Maybe one of the other forum members has done this, or you can find a local Taxidermist shop to help you.

http://www.walkingsticksonline.co.u...n-shepherds-crook-handle-for-a-walking-stick/

http://www.theslowadventure.com/2012/10/making-walking-sticks.html

http://www.personal.utulsa.edu/~marc-carlson/horn/horng.html


----------



## Celtic Fiddler (Dec 1, 2013)

Aye, I'd had a browse on Google and that's pretty much what I found! I think I'll try giving it a good clean and then sand id down then varnish it. Seeing as I found it and didn't spend any money on it I reckon I'll just have a play around and hope for the best! X


----------



## unregistered41671 (Dec 29, 2009)

1200 grit sand paper sure does make steel shine.


----------



## 95bravo (Mar 22, 2010)

Here is a video on to how to make a shofar. Different kind of horn but might be relevant. http://m.youtube.com/results?q=shofar&sm=3


----------



## vicker (Jul 11, 2003)

I made powder horns for a while from cattle horns, and would scrape the horns to smooth them before polishing. The best scraper is a shard of broken window pane or other flat glass.


----------



## arcticow (Oct 8, 2006)

Like Bicker said, scrape it smooth first, then maybe emery cloth IF needed...


----------



## simi-steading (Sep 27, 2012)

I used to make jewelry out of deer antlers. I'm sure it would be the same.. .

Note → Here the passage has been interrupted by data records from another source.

-- ==== Sys2Proof/Laws/WfSettings.lean ====
section
/-!
SUPPORT. Every operation of Machine/Settings.lean keeps the canonical form of memory and registers.
-/

namespace Sys2Proof.Machine

open Sys2Proof

theorem State.settingsResult_wf {s : State} {r : Nat} (h_s : State.wf s = true) : State.wf (State.settingsResult s r) = true := by
  unfold State.settingsResult
  repeat' (first
    | with_reducible assumption
    | with_reducible apply State.irq_wf
    | with_reducible apply State.putPreg_wf
    | with_reducible apply State.putStat_wf
    | with_reducible apply State.showSettings_wf)

theorem State.settingsCmd_wf {s : State} {f : State → State} (h_s : State.wf s = true) (h_f : ∀ (a : State), State.wf a = true → State.wf (f a) = true) : State.wf (State.settingsCmd s f) = true := by
  unfold State.settingsCmd
  repeat' (first
    | with_reducible assumption
    | with_reducible apply wf_ite
    | with_reducible apply h_f
    | with_reducible apply State.putPreg_wf)

theorem State.settingsRead_wf {s : State} (h_s : State.wf s = true) : State.wf (State.settingsRead s) = true := by
  unfold State.settingsRead
  repeat' (first
    | with_reducible assumption
    | (with_reducible intro _; try beta_reduce)
    | with_reducible apply wf_ite
    | with_reducible apply State.putPreg_wf
    | with_reducible apply State.setPreg_wf
    | with_reducible apply State.settingsCmd_wf
    | with_reducible apply State.settingsResult_wf
    | with_reducible apply foldl_wf
    | split)

theorem execSettingsRead_wf {s : State} (h_s : State.wf s = true) : OutWf (execSettingsRead s) := by
  unfold execSettingsRead
  repeat' (first
    | with_reducible assumption
    | with_reducible apply State.settingsRead_wf
    | with_reducible apply outWf_next)

theorem State.addStaged_wf {s : State} {v : Option (List Byte)} (h_s : State.wf s = true) : State.wf (State.addStaged s v) = true := by
  unfold State.addStaged
  repeat' (first
    | with_reducible assumption
    | with_reducible apply wf_ite
    | with_reducible apply State.setPreg_wf
    | with_reducible apply State.setSettings_wf
    | with_reducible apply State.settingsResult_wf)

theorem State.settingsStage_wf {s : State} (h_s : State.wf s = true) : State.wf (State.settingsStage s) = true := by
  unfold State.settingsStage
  repeat' (first
    | with_reducible assumption
    | (with_reducible intro _; try beta_reduce)
    | with_reducible apply wf_ite
    | with_reducible apply State.addStaged_wf
    | with_reducible apply State.settingsCmd_wf
    | with_reducible apply State.settingsResult_wf)

theorem execSettingsStage_wf {s : State} (h_s : State.wf s = true) : OutWf (execSettingsStage s) := by
  unfold execSettingsStage
  repeat' (first
    | with_reducible assumption
    | with_reducible apply State.settingsStage_wf
    | with_reducible apply outWf_next)

theorem State.settingsDelete_wf {s : State} (h_s : State.wf s = true) : State.wf (State.settingsDelete s) = true := by
  unfold State.settingsDelete
  repeat' (first
    | with_reducible assumption
    | (with_reducible intro _; try beta_reduce)
    | with_reducible apply wf_ite
    | with_reducible apply State.addStaged_wf
    | with_reducible apply State.settingsCmd_wf
    | with_reducible apply State.settingsResult_wf)

theorem execSettingsDelete_wf {s : State} (h_s : State.wf s = true) : OutWf (execSettingsDelete s) := by
  unfold execSettingsDelete
  repeat' (first
    | with_reducible assumption
    | with_reducible apply State.settingsDelete_wf
    | with_reducible apply outWf_next)

theorem State.settingsCommit_wf {s : State} (h_s : State.wf s = true) : State.wf (State.settingsCommit s) = true := by
  unfold State.settingsCommit
  repeat' (first
    | with_reducible assumption
    | (with_reducible intro _; try beta_reduce)
    | with_reducible apply wf_ite
    | with_reducible apply State.putStat_wf
    | with_reducible apply State.serveStore_wf
    | with_reducible apply State.setSettings_wf
    | with_reducible apply State.settingsCmd_wf
    | with_reducible apply State.settingsResult_wf
    | with_reducible apply parkWf_of
    | split
    | with_reducible apply wf_mk)

theorem execSettingsCommit_wf {s : State} (h_s : State.wf s = true) : OutWf (execSettingsCommit s) := by
  unfold execSettingsCommit
  repeat' (first
    | with_reducible assumption
    | with_reducible apply State.settingsCommit_wf
    | with_reducible apply outWf_next)

theorem State.settingsDiscard_wf {s : State} (h_s : State.wf s = true) : State.wf (State.settingsDiscard s) = true := by
  unfold State.settingsDiscard
  repeat' (first
    | with_reducible assumption
    | (with_reducible intro _; try beta_reduce)
    | with_reducible apply wf_ite
    | with_reducible apply State.setSettings_wf
    | with_reducible apply State.settingsCmd_wf
    | with_reducible apply State.settingsResult_wf)

theorem execSettingsDiscard_wf {s : State} (h_s : State.wf s = true) : OutWf (execSettingsDiscard s) := by
  unfold execSettingsDiscard
  repeat' (first
    | with_reducible assumption
    | with_reducible apply State.settingsDiscard_wf
    | with_reducible apply outWf_next)

theorem State.creditEarned_wf {s : State} (h_s : State.wf s = true) : State.wf (State.creditEarned s) = true := by
  unfold State.creditEarned
  repeat' (first
    | with_reducible assumption
    | with_reducible apply wf_ite
    | with_reducible apply State.putPreg_wf
    | with_reducible apply State.serveStore_wf
    | with_reducible apply parkWf_of
    | (extract_lets +onlyGivenNames x; refine carry (p := x.canon) ?_ ?_; (on_goal 1 => subst x); (on_goal 2 => clear_value x; intro hx))
    | (extract_lets +onlyGivenNames x; clear_value x)
    | split)

theorem execCommitCreditEarned_wf {s : State} (h_s : State.wf s = true) : OutWf (execCommitCreditEarned s) := by
  unfold execCommitCreditEarned
  repeat' (first
    | with_reducible assumption
    | with_reducible apply State.creditEarned_wf
    | with_reducible apply outWf_next)

theorem State.prepareComplete_wf {s : State} {ok : Bool} (h_s : State.wf s = true) : State.wf (State.prepareComplete s ok) = true := by
  unfold State.prepareComplete
  repeat' (first
    | with_reducible assumption
    | (with_reducible intro _; try beta_reduce)
    | with_reducible apply wf_ite
    | with_reducible apply State.dropPrepare_wf
    | with_reducible apply State.markCopy_wf
    | with_reducible apply State.putPrepared_wf
    | with_reducible apply State.putStat_wf
    | with_reducible apply State.serveStore_wf
    | with_reducible apply State.setSettings_wf
    | with_reducible apply State.settingsResult_wf
    | with_reducible apply parkWf_of
    | with_reducible refine optWf_of (by assumption) ?_
    | with_reducible refine optFst_of (by assumption) ?_
    | with_reducible refine optFst_of2 (by assumption) ?_
    | with_reducible refine fstWf_of (by assumption) ?_
    | with_reducible refine sndWf_of (by assumption) ?_
    | split
    | with_reducible apply wf_mk)

theorem execSettingsPrepareComplete_wf {ok : Bool} {s : State} (h_s : State.wf s = true) : OutWf (execSettingsPrepareComplete ok s) := by
  unfold execSettingsPrepareComplete
  repeat' (first
    | with_reducible assumption
    | with_reducible apply State.prepareComplete_wf
    | with_reducible apply outWf_next)

end Sys2Proof.Machine
end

Scrape smooth, then wet sand with 600 grit wet paper, then polish out using paste wax and a buffing wheel on a grinder.


----------



## vicker (Jul 11, 2003)

I would like to clarify that you use the broken edges of the glass to scrape with. A window pane is cheap if you need to buy one, then just hold it in a gloved hand and break it over a small stone or something. What you are looking for are the straight, sharp edges.


----------